The ability of the industry to achieve low carbon operations is a function of clean fuel production and much of the discussion reflects the chicken and egg status of fuel availability. Demand for fuels including methanol is rapidly increasing as shipowners order more vessels compatible with the liquid alcohol fuel, the most recent being COSCO’s order for 12 24,000 teu methanol dual-fuel container ships.

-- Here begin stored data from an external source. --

-- ==== Sys2Proof/Machine/Operands.lean ====
section
/-! DEFINITION. Where a command's bytes are read from: byte 0 at index 0 and the parameter at index 1, the only two reads of the
buffer (spec R31, R52). -/

namespace Sys2Proof.Machine

/-- `has_parameter_at(index)`: `fill > index` (R73). -/
def State.hasParameterAt (s : State) (i : SlotIndex) : Bool := decide (i.val < s.fill.val)

/-- `first_command_byte()`, "defined only when fill length ≥ 1" (R72, U6). -/
def State.firstCommandByte? (s : State) : Option Byte :=
  if s.hasParameterAt 0 then some (s.slotByte 0) else none

/-- The parameter byte, always at index 1, once it has arrived (R34, R52, R53). -/
def State.parameter? (s : State) : Option Byte :=
  if s.hasParameterAt 1 then some (s.slotByte 1) else none

/-- What the Dispatcher sees of the buffer on a `Tick`: the valid bytes at indices 0 and 1 (R41, R90). -/
def State.fetchWindow (s : State) : List Byte :=
  match s.firstCommandByte? with
  | none => []
  | some c => c :: s.parameter?.toList

end Sys2Proof.Machine
end

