/-- R53: the parameter is the byte at index 1 as it stands, all 256 values; it goes whole into `read_pointer` or
`selected_channel`. -/
def Obligations.ParameterIsTakenWhole : Prop :=
  ∀ (s : State) (es : List Event), s.pending = .tick :: es → 2 ≤ s.fill.val →
    (s.slotByte 0 = 0xE1#8 → ∃ t, step s = .next t ∧ t.readPointer = s.slotByte 1) ∧
    (s.slotByte 0 = 0xC3#8 → ∃ t, step s = .next t ∧ t.selectedChannel = s.slotByte 1)

/-- No encoding traps, and an unknown command clears the buffer, sets `rx_skip` (the spec's decision D6), sets `disp` to `Idle`, emits
one record and leaves the three registers as they were (30_encoding.md section 3, illegal encodings). -/
def Obligations.UnknownByteZeroOnlyConsumes : Prop :=
  (∀ (i : Instr) (s : State), ∃ t, exec i s = .next t) ∧
  ∀ (s : State) (es : List Event), s.pending = .tick :: es → 1 ≤ s.fill.val →
    s.slotByte 0 ≠ 0xF0#8 → s.slotByte 0 ≠ 0xE1#8 → s.slotByte 0 ≠ 0xC3#8 →
    ∃ t, step s = .next t ∧ t.fill = 0 ∧ t.rxSkip = true ∧ t.disp = .idle ∧ t.diag = s.diag ++ [.unknown (s.slotByte 0)] ∧
      t.status = s.status ∧ t.selectedChannel = s.selectedChannel ∧ t.readPointer = s.readPointer

/-! ### Encoding -/

/-- A few commands written out from the spec's encoding table (R54) decode to the command they stand for. -/
def Obligations.WrittenOutBytesDecode : Prop :=
  decode [0xF0#8] = .ok (.reset, []) ∧ decode [0xE1#8, 0xF0#8] = .ok (.setReadPtr 0xF0#8, []) ∧
  decode [0xC3#8, 0x02#8, 0xE1#8] = .ok (.channelSelect 0x02#8, [0xE1#8]) ∧ decode [0x78#8] = .ok (.unk78, []) ∧
  decode [0x99#8] = .ok (.unknown 0x99#8, []) ∧ decode [0xC3#8] = .error (.parameterMissing .channelSelect)

/-- Decoding inverts encoding: every well-formed command, with every parameter value and any trailing bytes, is read back whole
(30_encoding.md sections 1 to 3). -/
def Obligations.DecodeInvertsEncode : Prop :=
  ∀ (i : Instr) (trailing : List Byte), i.WellFormed → decode (encode i ++ trailing) = .ok (i, trailing)

/-- R50: byte 0 alone selects the command and its length, 2 bytes for 0xE1 and 0xC3 and 1 byte otherwise; what is decoded is a
well-formed command whose bytes stand at the front, and only 0xE1 or 0xC3 alone is incomplete. -/
def Obligations.ByteZeroSelectsFormat : Prop :=
  ∀ (c : Byte) (bytes : List Byte),
    (∀ i trailing, decode (c :: bytes) = .ok (i, trailing) →
      i.WellFormed ∧ i.opcode = c ∧ c :: bytes = encode i ++ trailing ∧
      (encode i).length = if c = 0xE1#8 ∨ c = 0xC3#8 then 2 else 1) ∧
    ((c = 0xE1#8 ∨ c = 0xC3#8) → (decode (c :: bytes)).isOk = !bytes.isEmpty) ∧
    (¬ (c = 0xE1#8 ∨ c = 0xC3#8) → (decode (c :: bytes)).isOk = true)

/-! ### The inbound events -/

/-- `RxStart` empties the buffer without erasing a slot, and abandons a wait; no register, output or draw changes
(40_buffer_ops.md section 2; that the wait is abandoned is D5, `rx_skip` is D6). -/
def Obligations.RxStartEmptiesAndRearms : Prop :=
  ∀ (s : State) (es : List Event), s.pending = .rxStart :: es →
    step s = .next { s with pending := es, fill := 0, rdCur := 0, rxSkip := false, disp := .idle }

/-- `RxByte(b)`, case by case: skipped; dropped for want of room; stored at index 0 as 0xF0 and RESET executed at once; stored at
index `fill`. In each case every register, counter, output and slot not named is unchanged (40_buffer_ops.md sections 1 and 2, which
rest on D6, D7, D13 and D22). -/
def Obligations.RxByteByCase : Prop :=
  ∀ (s : State) (es : List Event) (b : Byte), s.pending = .rxByte b :: es →
    ∃ t, step s = .next t ∧ t.pending = es ∧
      t.selectedChannel = s.selectedChannel ∧ t.readPointer = s.readPointer ∧ t.draws = s.draws ∧ t.returned = s.returned ∧
      if s.rxSkip = true then
        t = { s with pending := es, diag := s.diag ++ [.rx b] }
      else if s.fill.val = 15 then
        t = { s with pending := es, diag := s.diag ++ [.rx b, .overflow b] }
      else
        t.slotByte s.fill = b ∧ (∀ a : SlotIndex, a ≠ s.fill → t.slotByte a = s.slotByte a) ∧
        if s.fill.val = 0 ∧ b = 0xF0#8 then
          t.fill.val = 0 ∧ t.rdCur = 0 ∧ t.rxSkip = true ∧ t.disp = .idle ∧ t.status = 0x18#8 ∧
          t.diag = s.diag ++ [.rx b, .cmdReset]
        else
          t.fill.val = s.fill.val + 1 ∧ t.rdCur = s.rdCur ∧ t.rxSkip = false ∧ t.disp = s.disp ∧ t.status = s.status ∧
          t.diag = s.diag ++ [.rx b]

/-- `fill` is at most 15; it is set to 0 by `RxStart`, by `PowerOn` and by consuming a command, raised by 1 by an `RxByte` that
stores its byte, and written by nothing else; at 15 an arriving byte is dropped, so it never wraps (10_state.md section 2; that 15 is
full is the spec's decision D13). A `Tick` leaves 1 where it waits for a parameter and else 0 (42_dispatcher_commands.md sections 1
and 3, on D3); the arm that stores 0xF0 at index 0 executes RESET at once (40_buffer_ops.md section 2, on D7). -/
def Obligations.FillCountsStoredBytes : Prop :=
  ∀ (s t : State) (e : Event), deliver e s = .next t →
    t.fill.val ≤ 15 ∧
    (e = .rxStart ∨ e = .powerOn → t.fill.val = 0) ∧
    (e = .rdReq → t.fill = s.fill) ∧
    (e = .tick → t.fill.val = if s.fill.val = 1 ∧ (s.slotByte 0 = 0xE1#8 ∨ s.slotByte 0 = 0xC3#8) then 1 else 0) ∧
    (∀ b, e = .rxByte b →
      (s.fill.val = 15 → t.fill = s.fill ∧ ∀ a : SlotIndex, t.slotByte a = s.slotByte a) ∧
      ((t.fill = s.fill ∧ ∀ a : SlotIndex, t.slotByte a = s.slotByte a) ∨
       (t.fill.val = s.fill.val + 1 ∧ t.slotByte s.fill = b) ∨
       (t.fill.val = 0 ∧ s.fill.val = 0 ∧ b = 0xF0#8 ∧ t.status = 0x18#8)))

/-- The buffer's only write is `buf[fill] <- b` by an `RxByte` with room, so slot 15 is never written; every other event leaves every
slot alone (20_memory.md section 1). `PowerOn`, after which the content is unspecified, is the one exception. -/
def Obligations.BufferWrittenOnlyAtFill : Prop :=
  ∀ (s t : State) (e : Event), deliver e s = .next t → e ≠ .powerOn →
    ∀ a : SlotIndex, t.slotByte a = s.slotByte a ∨
      ∃ b, e = .rxByte b ∧ s.rxSkip = false ∧ a = s.fill ∧ a.val < 15 ∧ t.slotByte a = b

/-! ### The read responder -/

/-- R111: a read through 0xF0 returns `status` as it was before, once, and sets it to 0x08; nothing else changes. -/
def Obligations.StatusReadReturnsAndClears : Prop :=
  ∀ (s : State) (es : List Event), s.pending = .rdReq :: es → s.readPointer = 0xF0#8 →
    step s = .next
      { s with
        pending := es, status := 0x08#8, returned := s.returned ++ [s.status]
        diag := s.diag ++ [.statusRead s.status] }

/-- A read through any other pointer returns one byte of which nothing is known, takes a fresh draw and changes no state of the
block; `status` is not cleared (43_read_responder.md, the rule for other pointers, the spec's decision D16; the counter of draws is
the model's, log 4). -/
def Obligations.UnsupportedReadChangesNothing : Prop :=
  ∀ (s : State) (es : List Event), s.pending = .rdReq :: es → s.readPointer ≠ 0xF0#8 →
    ∃ b : Byte, step s = .next
      { s with
        pending := es, draws := s.draws + 1, returned := s.returned ++ [b]
        diag := s.diag ++ [.unsupportedRead s.readPointer] }

/-- R62: each `RdReq` is answered with exactly one byte; through 0xF0 it is `status`, which in every state that meets the invariant is
0x08 or 0x18. -/
def Obligations.EveryReadAnswersOneByte : Prop :=
  ∀ (s : State) (es : List Event), s.Inv → s.pending = .rdReq :: es →
    ∃ (t : State) (b : Byte), step s = .next t ∧ t.returned = s.returned ++ [b] ∧
      (s.readPointer = 0xF0#8 → b = s.status ∧ (b = 0x08#8 ∨ b = 0x18#8))

/-- Reading again: the first of several reads through 0xF0 returns `status` and each further one 0x08; reads through another
pointer leave `status` as it was (43_read_responder.md, several bytes in one read, D17; 70_reset_and_hazards.md section 3). -/
def Obligations.RepeatedReads : Prop :=
  ∀ (s : State) (n : Nat) (es : List Event), s.pending = List.replicate (n + 1) Event.rdReq ++ es →
    ∃ t, Sys2Proof.core.run (n + 1) s = .next t ∧ t.pending = es ∧ t.readPointer = s.readPointer ∧
      (s.readPointer = 0xF0#8 → t.status = 0x08#8 ∧ t.returned = s.returned ++ s.status :: List.replicate n 0x08#8) ∧
      (s.readPointer ≠ 0xF0#8 → t.status = s.status ∧ t.returned.length = s.returned.length + (n + 1))

/-! ### The contract operations -/

/-- `reset()` clears the fill length and nothing else (that it keeps the slots is log 7); `first_command_byte()` is the byte at index 0
when `fill ≥ 1`; `has_parameter_at(index)` is `fill > index`, so at 0 it says non-empty and at 15 it is false (40_buffer_ops.md
section 1). The spec gives `first_command_byte()` no value when `fill = 0`; that it answers `none` there is the model's choice, log
12. -/
def Obligations.BufferContractOperations : Prop :=
  ∀ s : State,
    (s.clearFill = { s with fill := 0 } ∧ ∀ a : SlotIndex, s.clearFill.slotByte a = s.slotByte a) ∧
    (1 ≤ s.fill.val → s.firstCommandByte? = some (s.slotByte 0)) ∧ (s.fill.val = 0 → s.firstCommandByte? = none) ∧
    (∀ a : SlotIndex, s.hasParameterAt a = true ↔ a.val < s.fill.val) ∧ s.hasParameterAt 15 = false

While conventional methanol produced from natural gas is widely available at more than 100 of the world’s leading ports, the production of renewable products is currently low.
Key locations
Ports hold the key to providing the locations, the facilities and in some cases the carbon sources that could be used to create a sustainable supply of marine fuel. With the right policy signals and investment from public and private sources, they could become hubs for decarbonisation beyond conventional diesel fuel bunkering.
Ports need to achieve several goals; reduce emissions across their port complex and develop critical services that meet new demand for cleaner fuels while creating long term employment and income.
Alongside cargo handling and distribution this will increasingly include production sites for renewable fuels using electricity produced from offshore wind and feedstock sources such as municipal solid waste to create clean fuel.
Such projects reflect and expand on the regional role that ports play in their local economies, providing employment into the logistics chain and in supporting the local workforce as well as related manufacturing and skills.
Projects like Bia Energy Operating Company’s plans for a US$550m blue methanol production plant at the Port of Caddo-Bossier in Shreveport, Louisiana would create 75 direct, high skilled jobs and would result in 390 indirect jobs, according to the local development agency. Nearly 350 construction jobs would be created at peak construction for the project.
At the other end of the scale, plans by a consortium including AP Moller-Maersk will see the construction of an industrial-scale production facility for sustainable road, maritime and jet fuels in the Copenhagen municipality to include e-methanol. Bringing together the demand and supply side of the equation the partners believe it could result in one of the world’s largest electrolyser and sustainable fuel production facilities and in the process establish an entirely new local industry.